Source records:
=== Begin Enclosure ===

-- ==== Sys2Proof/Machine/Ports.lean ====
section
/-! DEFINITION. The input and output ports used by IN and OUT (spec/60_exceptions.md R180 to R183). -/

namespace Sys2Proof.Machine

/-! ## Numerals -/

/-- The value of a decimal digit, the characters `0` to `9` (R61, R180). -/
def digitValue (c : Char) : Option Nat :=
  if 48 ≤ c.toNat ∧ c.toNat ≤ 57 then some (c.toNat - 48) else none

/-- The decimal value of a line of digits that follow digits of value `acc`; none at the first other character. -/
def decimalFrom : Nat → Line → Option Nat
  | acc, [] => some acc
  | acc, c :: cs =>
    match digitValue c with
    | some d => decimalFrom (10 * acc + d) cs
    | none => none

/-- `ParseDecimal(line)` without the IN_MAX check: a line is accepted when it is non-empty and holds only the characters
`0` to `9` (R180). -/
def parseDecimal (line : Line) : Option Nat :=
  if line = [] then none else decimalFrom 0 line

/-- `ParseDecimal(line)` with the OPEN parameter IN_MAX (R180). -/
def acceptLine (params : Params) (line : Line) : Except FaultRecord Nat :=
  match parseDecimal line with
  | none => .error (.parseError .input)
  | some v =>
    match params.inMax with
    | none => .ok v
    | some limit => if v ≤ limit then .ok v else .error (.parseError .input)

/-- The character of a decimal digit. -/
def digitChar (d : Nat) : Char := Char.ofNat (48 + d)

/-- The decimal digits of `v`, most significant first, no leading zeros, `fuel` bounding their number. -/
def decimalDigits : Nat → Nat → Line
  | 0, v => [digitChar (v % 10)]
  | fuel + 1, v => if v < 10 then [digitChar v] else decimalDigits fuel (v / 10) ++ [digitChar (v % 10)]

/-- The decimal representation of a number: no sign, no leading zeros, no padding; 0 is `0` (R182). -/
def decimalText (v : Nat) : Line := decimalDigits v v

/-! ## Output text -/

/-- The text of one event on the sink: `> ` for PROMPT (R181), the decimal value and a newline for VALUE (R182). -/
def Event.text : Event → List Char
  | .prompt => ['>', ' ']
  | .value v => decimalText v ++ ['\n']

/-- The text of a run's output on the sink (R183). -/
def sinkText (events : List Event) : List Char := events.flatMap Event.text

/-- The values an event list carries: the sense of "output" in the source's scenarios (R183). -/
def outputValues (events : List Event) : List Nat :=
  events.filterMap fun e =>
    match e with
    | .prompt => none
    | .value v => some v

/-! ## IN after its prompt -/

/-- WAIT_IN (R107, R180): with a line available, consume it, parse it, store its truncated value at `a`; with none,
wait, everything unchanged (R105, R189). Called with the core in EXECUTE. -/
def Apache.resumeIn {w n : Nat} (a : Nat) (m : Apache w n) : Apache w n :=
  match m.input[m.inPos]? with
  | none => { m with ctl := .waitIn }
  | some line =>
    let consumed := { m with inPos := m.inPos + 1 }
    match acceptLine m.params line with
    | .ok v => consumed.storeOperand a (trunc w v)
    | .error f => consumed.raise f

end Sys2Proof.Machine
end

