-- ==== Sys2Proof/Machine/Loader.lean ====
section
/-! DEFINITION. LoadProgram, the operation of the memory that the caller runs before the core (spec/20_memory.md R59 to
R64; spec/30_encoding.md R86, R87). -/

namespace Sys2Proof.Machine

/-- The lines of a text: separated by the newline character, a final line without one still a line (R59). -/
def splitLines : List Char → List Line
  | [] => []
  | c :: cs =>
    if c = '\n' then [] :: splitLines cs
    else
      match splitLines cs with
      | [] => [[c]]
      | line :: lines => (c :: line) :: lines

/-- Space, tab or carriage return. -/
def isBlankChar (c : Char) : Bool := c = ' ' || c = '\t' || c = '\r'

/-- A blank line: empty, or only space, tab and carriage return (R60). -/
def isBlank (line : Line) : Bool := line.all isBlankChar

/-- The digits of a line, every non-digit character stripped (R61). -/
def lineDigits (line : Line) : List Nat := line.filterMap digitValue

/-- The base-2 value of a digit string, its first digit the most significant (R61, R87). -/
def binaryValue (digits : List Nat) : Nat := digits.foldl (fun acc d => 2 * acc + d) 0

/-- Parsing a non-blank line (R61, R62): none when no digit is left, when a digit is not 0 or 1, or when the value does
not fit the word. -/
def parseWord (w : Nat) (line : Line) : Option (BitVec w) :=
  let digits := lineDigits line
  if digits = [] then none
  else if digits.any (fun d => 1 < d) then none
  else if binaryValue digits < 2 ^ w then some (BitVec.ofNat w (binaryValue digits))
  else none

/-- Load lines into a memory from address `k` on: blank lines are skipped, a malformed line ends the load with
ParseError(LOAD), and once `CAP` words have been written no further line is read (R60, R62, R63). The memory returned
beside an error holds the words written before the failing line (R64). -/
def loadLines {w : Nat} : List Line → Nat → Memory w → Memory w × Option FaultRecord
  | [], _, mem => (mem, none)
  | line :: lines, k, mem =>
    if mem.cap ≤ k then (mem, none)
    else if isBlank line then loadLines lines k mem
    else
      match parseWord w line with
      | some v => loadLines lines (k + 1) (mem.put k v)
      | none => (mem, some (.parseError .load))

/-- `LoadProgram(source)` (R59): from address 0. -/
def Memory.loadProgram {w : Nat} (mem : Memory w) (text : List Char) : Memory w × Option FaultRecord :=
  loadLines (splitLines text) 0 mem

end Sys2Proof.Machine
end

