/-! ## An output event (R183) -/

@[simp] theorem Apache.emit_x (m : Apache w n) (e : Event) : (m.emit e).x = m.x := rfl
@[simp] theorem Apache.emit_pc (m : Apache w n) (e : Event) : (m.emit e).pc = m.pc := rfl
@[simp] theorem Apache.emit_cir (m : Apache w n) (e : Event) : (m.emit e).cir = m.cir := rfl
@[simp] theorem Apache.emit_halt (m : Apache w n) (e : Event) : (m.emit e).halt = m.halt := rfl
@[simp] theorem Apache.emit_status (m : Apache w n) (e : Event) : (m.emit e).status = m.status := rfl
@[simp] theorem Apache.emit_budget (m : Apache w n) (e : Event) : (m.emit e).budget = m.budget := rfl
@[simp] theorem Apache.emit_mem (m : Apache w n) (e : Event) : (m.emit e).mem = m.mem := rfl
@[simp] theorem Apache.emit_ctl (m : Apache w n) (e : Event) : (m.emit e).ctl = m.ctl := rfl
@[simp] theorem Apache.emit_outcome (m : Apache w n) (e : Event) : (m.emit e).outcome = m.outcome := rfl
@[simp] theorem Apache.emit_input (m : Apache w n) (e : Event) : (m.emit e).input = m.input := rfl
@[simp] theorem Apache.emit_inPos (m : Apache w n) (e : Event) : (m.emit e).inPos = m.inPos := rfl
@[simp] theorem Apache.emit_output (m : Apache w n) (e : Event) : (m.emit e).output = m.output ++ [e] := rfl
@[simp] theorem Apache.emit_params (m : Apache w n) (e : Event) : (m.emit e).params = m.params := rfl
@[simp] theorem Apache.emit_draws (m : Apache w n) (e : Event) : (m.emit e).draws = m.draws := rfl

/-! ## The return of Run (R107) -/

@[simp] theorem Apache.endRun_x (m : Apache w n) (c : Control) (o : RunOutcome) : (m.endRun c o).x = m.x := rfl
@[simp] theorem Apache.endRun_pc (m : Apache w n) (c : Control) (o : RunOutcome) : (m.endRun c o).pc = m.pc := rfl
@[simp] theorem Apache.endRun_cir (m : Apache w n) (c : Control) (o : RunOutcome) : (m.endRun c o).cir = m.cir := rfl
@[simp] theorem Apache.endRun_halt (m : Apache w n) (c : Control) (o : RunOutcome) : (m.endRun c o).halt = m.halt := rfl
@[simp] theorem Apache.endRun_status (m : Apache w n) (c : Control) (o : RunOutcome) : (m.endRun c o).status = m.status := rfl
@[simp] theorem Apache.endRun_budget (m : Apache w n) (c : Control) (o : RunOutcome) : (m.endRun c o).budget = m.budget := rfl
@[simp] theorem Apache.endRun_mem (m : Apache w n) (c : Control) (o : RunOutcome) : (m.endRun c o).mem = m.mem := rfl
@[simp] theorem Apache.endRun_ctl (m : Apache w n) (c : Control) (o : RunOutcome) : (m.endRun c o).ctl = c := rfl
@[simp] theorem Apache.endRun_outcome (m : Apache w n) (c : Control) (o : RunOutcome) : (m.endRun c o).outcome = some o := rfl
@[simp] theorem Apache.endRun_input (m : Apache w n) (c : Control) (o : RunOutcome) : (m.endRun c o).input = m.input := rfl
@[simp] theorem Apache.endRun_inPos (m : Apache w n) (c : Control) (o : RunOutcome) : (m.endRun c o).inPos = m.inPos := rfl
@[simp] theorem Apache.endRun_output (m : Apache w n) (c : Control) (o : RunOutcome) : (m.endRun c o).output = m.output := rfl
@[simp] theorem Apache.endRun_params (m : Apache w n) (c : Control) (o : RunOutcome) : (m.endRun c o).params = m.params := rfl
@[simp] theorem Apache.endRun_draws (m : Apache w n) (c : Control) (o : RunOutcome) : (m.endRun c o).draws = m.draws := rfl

=== End Enclosure ===

▶ Exercise brief: Both the line containing "e).halt = m.halt := rfl" and the line containing "e).inPos = m.inPos := rfl" belong in the answer. Print them and every line above that falls between them exactly, and no others.

▶ Response area:
@[simp] theorem Apache.emit_halt (m : Apache w n) (e : Event) : (m.emit e).halt = m.halt := rfl
@[simp] theorem Apache.emit_status (m : Apache w n) (e : Event) : (m.emit e).status = m.status := rfl
@[simp] theorem Apache.emit_budget (m : Apache w n) (e : Event) : (m.emit e).budget = m.budget := rfl
@[simp] theorem Apache.emit_mem (m : Apache w n) (e : Event) : (m.emit e).mem = m.mem := rfl
@[simp] theorem Apache.emit_ctl (m : Apache w n) (e : Event) : (m.emit e).ctl = m.ctl := rfl
@[simp] theorem Apache.emit_outcome (m : Apache w n) (e : Event) : (m.emit e).outcome = m.outcome := rfl
@[simp] theorem Apache.emit_input (m : Apache w n) (e : Event) : (m.emit e).input = m.input := rfl
@[simp] theorem Apache.emit_inPos (m : Apache w n) (e : Event) : (m.emit e).inPos = m.inPos := rfl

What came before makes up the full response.